Use REST APIs to resolve DOIs + cleanup dataverse provider #1390

yuvipanda · 2024-12-17T00:06:05Z

(Lots of credit to @pdurbin for helping debug and co-produce this work)

Evolution of smaller PRs #1388 and #1389

While debugging #1388, I realized that we were basically
relying on HTTP redirects as an API for DOI resolution. This is fragile because we don't actually know
how many redirects we may get, and there may be things that break the redirect chain in the middle
(such as dataverse WAF rules, ref https://jupyter.zulipchat.com/#narrow/channel/103349-ask-anything/topic/Binder.20Dataverse.20error)

This PR tries to:

Make our DOI resolution more deterministic (only 1 API call)
Make our dataverse repprovider more robust, by relying on dataverse APIs for more things
Reduce the amount of mocking in provider tests, so they can actually catch errors in our code more easily.

Making DOI resolution more deterministic

Right now, we are making GET requests to https://doi.org/<doi>, and following all redirects to figure out where a DOI resolves to. This has multiple problems:

It isn't deterministic, as we can have many redirects of dubious quality and reliability - not just from doi.org but from the providers themselves
It transfers a lot of unnecessary data (the body of the GET) that we immediately discard
It can trigger firewalls and rate limits on data providers sometimes, and that's hard to debug (it will simply get detected as not a doi based provider, and fall back to git provider).

doi.org has an actual JSON API, and we directly hit that instead. We will always now get an answer with one HTTP request, and not have to follow an arbitrary number of responses!

Rely on the dataverse API directly

By no longer relying on HTTP redirects, we did lose one bit of functionality - dataverse has /citation URLs that resolve into either an individual file's doi (via /file.xhtml) or an entire dataset's doi (via /dataset.xhtml). The existing behavior was:

If we are dealing with a dataset, fetch the entire dataset
If we are dealing with a file, guess at the dataset the file belongs to, and fetch the entire dataset

This PR stops guessing, and uses the API to implement the functionality. We can now directly handle /citation dataverse URLs, and no longer 'guess' - we directly use the API to figure out what's going on.

Reduce the amount of mocking in contentprovider tests

IMO, since the point of contentproviders is to integrate with external content providers, they should be integration tests so we can catch issues with them more easily.
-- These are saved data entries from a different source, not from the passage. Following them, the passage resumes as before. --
-- ==== Sys2Proof/Machine/State.lean ====
section
/-! DEFINITION. The machine's state as plain data (R23), the host's inputs, the model's stops and refusals, and the state
after reset (R58). -/

namespace Sys2Proof.Machine

/-- A sparse memory: pairs of an index and an element, indices strictly rising (`Memory.wf`). An index that is not
listed holds NO value (`Memory.read` answers none), so no listed entry can equal what an unlisted one reads as. -/
abbrev Memory (α : Type) := List (Nat × α)

/-- The element spaces that commands read and write (R59). -/
inductive Space where
  | tlut | acc0 | acc1 | acc2 | pbuf
deriving DecidableEq, Repr

/-- The five ditherer modes of R25; the values 5 to 7 are no mode. -/
inductive Mode where
  | bayer | blue | fs | atk | pass
deriving DecidableEq, Repr

/-- The fault codes of R203, by name. -/
inductive FaultCode where
  | none | configurationError | contractViolation | sizeMismatch | capacityExceeded | outOfRange | illegalCommand
  | payloadOverflow
deriving DecidableEq, Repr

/-- What the host does to the core, one item at a time (R66, R220, R227). -/
inductive HostInput where
  /-- A whole command word on the command channel (R66). -/
  | command (w : CommandWord)
  /-- rst_i asserted and released between two commands (R220). -/
  | hardReset
  /-- rst_i asserted while the command word `w` executes, the transport having taken `emitted` bytes of whatever `w`
  emits (R222, R227; the length is the host's, so every length is covered: log 8). -/
  | resetDuring (w : CommandWord) (emitted : Nat)
  /-- A command word sent while rst_i is asserted (R227). -/
  | wordDuringReset (w : CommandWord)
deriving DecidableEq, Repr

/-- The machine's state. The fields down to `out` are the tuple of R23; `params` are the constants of R8; `input` and
`transportReady` are the model's own view of the two channels to the host (log 3, log 10). -/
structure State where
  /-- The open parameters (R8): constant, no step writes them. -/
  params : Params
  /-- W (R24). -/
  w : BitVec 16
  /-- MODE (R25). -/
  mode : Mode
  /-- ATK_GE (R26). -/
  atkGe : Bool
  /-- PACK_LE (R27). -/
  packLe : Bool
  /-- FRAME_W (R28). -/
  frameW : BitVec 32
  /-- FRAME_H (R28). -/
  frameH : BitVec 32
  /-- TILE_VALID (R29). -/
  tileValid : Bool
  /-- TILE_LOADING (R29). -/
  tileLoading : Bool
  /-- TILE_SIDE (R29). -/
  tileSide : BitVec 16
  /-- TILE_COUNT (R29). -/
  tileCount : BitVec 32
  /-- TLUT (R29, R61). -/
  tlut : Memory Byte
  /-- ACTIVE (R30). -/
  active : Bool
  /-- COL (R30). -/
  col : BitVec 16
  /-- ROW (R30), exact. -/
  row : Nat
  /-- ACC0 (R31), the source's errors0. -/
  acc0 : Memory AccWord
  /-- ACC1 (R31), the source's errors1. -/
  acc1 : Memory AccWord
  /-- ACC2 (R31), the source's errors2. -/
  acc2 : Memory AccWord
  /-- PACK_ACC (R32). -/
  packAcc : BitVec 8
  /-- PACK_N (R32). -/
  packN : BitVec 3
  /-- PBUF (R33). -/
  pbuf : Memory Byte
  /-- PAYLOAD_LEN (R33). -/
  payloadLen : BitVec 13
  /-- PAYLOAD_ROWS (R33). -/
  payloadRows : BitVec 13
  /-- CMD_COUNT (R34). -/
  cmdCount : BitVec 32
  /-- FAULT (R35). -/
  fault : Bool
  /-- ERR_CODE (R35). -/
  errCode : BitVec 8
  /-- ERR_OPC (R35). -/
  errOpc : BitVec 8
  /-- ERR_INFO (R35). -/
  errInfo : BitVec 8
  /-- ERR_CMD (R35). -/
  errCmd : BitVec 32
  /-- OUT (R36), in emission order. -/
  out : List Byte
  /-- What the host has sent and the core has not yet taken, oldest first (the command channel of R59). -/
  input : List HostInput
  /-- Whether the transport takes bytes now (R65, R226); the host's, no step writes it. -/
  transportReady : Bool
deriving DecidableEq, Repr

/-- Where the MODEL stops. The core's own faults (R200) are next states with the fault record written, never one of
these. All three are safe: the spec gives no value there, and the invariant of R57 shows no run reaches one. -/
inductive Fault where
  /-- An element that nothing has written is read (R77: "the model must fault rather than invent a value"). Raised by
  PIX, BUILD and BUILDA through `memRead`. Safe. -/
  | unwritten (space : Space) (index : Nat)
  /-- An index outside its space (R59). Raised by TLDATA, PIX, BUILD and BUILDA through `memRead` and `memWrite`. Safe. -/
  | outside (space : Space) (index : Nat)
  /-- A blue-noise lookup with TILE_SIDE = 0, where the spec's mod is not defined (R12). Raised by PIX. Safe. -/
  | tileSideZero
deriving DecidableEq, Repr

/-- Where the model gives no meaning. -/
inductive Refusal where
  /-- A command without a meaning yet; raised by an arm of `exec` only. Safe. None is left. -/
  | notModelled (mnemonic : String)
  /-- A command word sent while rst_i is asserted: R227 makes it the platform's doing, and 93_implementation_defined.md
  I17 says a model of the core refuses such a schedule. Raised by `step`. Safe. -/
  | wordDuringReset (w : CommandWord)
deriving DecidableEq, Repr

/-- The state after power-on reset (R58, R220). Arrays hold no element (log 5); the open parameters are the defaults
(log 1, log 2); nothing has been sent or emitted (log 3, log 7), and the transport takes bytes (log 10). -/
def State.reset : State :=
  { params := Params.default
    w := 0
    mode := .bayer
    atkGe := true
    packLe := true
    frameW := 0
    frameH := 0
    tileValid := false
    tileLoading := false
    tileSide := 0
    tileCount := 0
    tlut := []
    active := false
    col := 0
    row := 0
    acc0 := []
    acc1 := []
    acc2 := []
    packAcc := 0
    packN := 0
    pbuf := []
    payloadLen := 0
    payloadRows := 0
    cmdCount := 0
    fault := false
    errCode := 0
    errOpc := 0
    errInfo := 0
    errCmd := 0
    out := []
    input := []
    transportReady := true }

end Sys2Proof.Machine
end

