-- ==== Sys2Proof/Machine/Channel.lean ====
section
/-! DEFINITION. What one host input does to the core: a command word (R79, R95, R207), a hardware reset (R220), a reset
that cuts a command short (R222, R227), a held transport (R65, R226). `step` only calls these. -/

namespace Sys2Proof.Machine

/-- The common step of R95 on one word: discarded while FAULT = 1 unless it is exactly the SRST word (R207), else
decoded (R79) and executed. -/
def runWord (w : CommandWord) (s : State) : StepOutcome :=
  if s.fault then
    if w = srstWord then .next (resetState s) else .next s
  else
    match decode w with
    | .error e => raise (opcField w) .illegalCommand e.info s
    | .ok i => exec i s

/-- The bytes a word would emit if it ran to its end. -/
def emittedBy (w : CommandWord) (s : State) : List Byte :=
  match runWord w s with
  | .next t => t.out.drop s.out.length
  | .fault _ => []
  | .refused _ => []

/-- The core holds: the word emits and the transport takes no byte (R65, R226). -/
def holds (w : CommandWord) (s : State) : Bool := !s.transportReady && !(emittedBy w s).isEmpty

/-- rst_i during the command `w` (R222, R227): its effects are discarded but for the bytes the transport had taken, the
first `n` of those it emits (93_implementation_defined.md I8). -/
def cutByReset (w : CommandWord) (n : Nat) (s : State) : State :=
  resetState (emit ((emittedBy w s).take n) s)

/-- One input taken from the channel; `rest` is what remains. A held core takes nothing and changes nothing. -/
def takeInput (i : HostInput) (rest : List HostInput) (s : State) : StepOutcome :=
  match i with
  | .command w => if holds w s then .next s else runWord w { s with input := rest }
  | .hardReset => .next (resetState { s with input := rest })
  | .resetDuring w n => .next (cutByReset w n { s with input := rest })
  | .wordDuringReset w => .refused (.wordDuringReset w)

/-- A word put at the head of the command channel, to be taken next. -/
def pushWord (w : CommandWord) (s : State) : State := { s with input := .command w :: s.input }

end Sys2Proof.Machine
end

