-- ==== Sys2Proof/Machine/HostSide.lean ====
section
/-! DEFINITION. The host's reference behaviour where the spec gives it (R123, R180, R217): the tile loader's commands, the
row batcher, and the end-of-run check. None of it is core behaviour. -/

namespace Sys2Proof.Machine

/-- The loader's commands for a square asset given as its rows (R123): TLBEGIN side, every byte in row-major order,
TLEND; none for an asset that is not square, which the loader must not send. -/
def loaderCommands (asset : List (List Byte)) : Option (List Instr) :=
  let side := asset.length
  if asset.all (fun row => row.length == side) then
    if side < 65536 then some (.tlbegin (BitVec.ofNat 16 side) :: asset.flatten.map Instr.tldata ++ [.tlend]) else none
  else none

/-- The pending group and the rest of the rows, batched (R180). -/
def batchFrom {α : Type} (size : Nat) : List α → List α → List (List α)
  | pending, [] => if pending.isEmpty then [] else [pending]
  | pending, row :: rest =>
    let group := pending ++ [row]
    if group.length = size then group :: batchFrom size [] rest else batchFrom size group rest

/-- batch(rows, size), the Row Batcher of R180 (§4.5), for size ≥ 1; none for a batch size of zero, a host-side error. -/
def batch {α : Type} (rows : List α) (size : Nat) : Option (List (List α)) :=
  if size = 0 then none else some (batchFrom size [] rows)

/-- The words of a list of commands, as the host sends them (R66). -/
def sends (is : List Instr) : List HostInput := is.map fun i => .command (encode i)

/-- The host appends inputs to what it has sent (R66, R72). -/
def State.sent (s : State) (inputs : List HostInput) : State := { s with input := s.input ++ inputs }

/-- R217, duty 6: every row was dithered, packed and emitted. -/
def State.drained (s : State) : Bool := !s.fault && !s.active && decide (s.payloadLen = 0)

end Sys2Proof.Machine
end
Integration tests would have caught https://jupyter.zulipchat.com/#narrow/channel/103349-ask-anything/topic/Binder.20Dataverse.20error more cleanly than how it happened for example.

It also immediately showed me that some of the fixtures we were using to test were not accurate, and I've updated the test fixtures to match what we actually expect them to return.

This PR:

Makes the dataverse contentprovider more of an integration test, so we actually catch bugs
Move it to tests/contentprovider, where I expect more of the contentproviders to join (in the future)
Refactors the detect method in dataverse provider slightly to make it easier to test.
Removes just enough mocking in other doi based providers to get tests to pass.

In a future PR, I'd like to remove more of at least the DOI provider mocks, and simplify the code a little as a result.

As I was debugging jupyterhub#1388, I realized that PR actually broke the dataverse provider, but the existing test was mocking so much that we didn't actually catch it! IMO, since the point of contentproviders is to integrate with external content providers, they should be integration tests so we can catch issues with them more easily. Integration tests would have caught https://jupyter.zulipchat.com/#narrow/channel/103349-ask-anything/topic/Binder.20Dataverse.20error more cleanly than how it happened for example. This PR removes all mocks from the dataverse test, and we immediately benefit - it shows us that the dataverse provider *only* actually handles DOIs, and not direct URLs! So even though we technically had tests earlier that showed our dataverse provider supporting direct dataverse URLs, it simply was not true. So we actually catch the failure. I will try to see if we can use a demo or test instance for the fetch test though, so we don't screw up download stats even more for the existing test doi we use.

yuvipanda · 2024-12-17T00:18:16Z

dang, so /citation can also forward to a file.xhtml url, which the dataverse API calls we are making do not support

for more information, see https://pre-commit.ci

pdurbin

Looks good! As I mentioned, tests are failing, but that's expected.

I did make a couple suggestions about comments and unused code.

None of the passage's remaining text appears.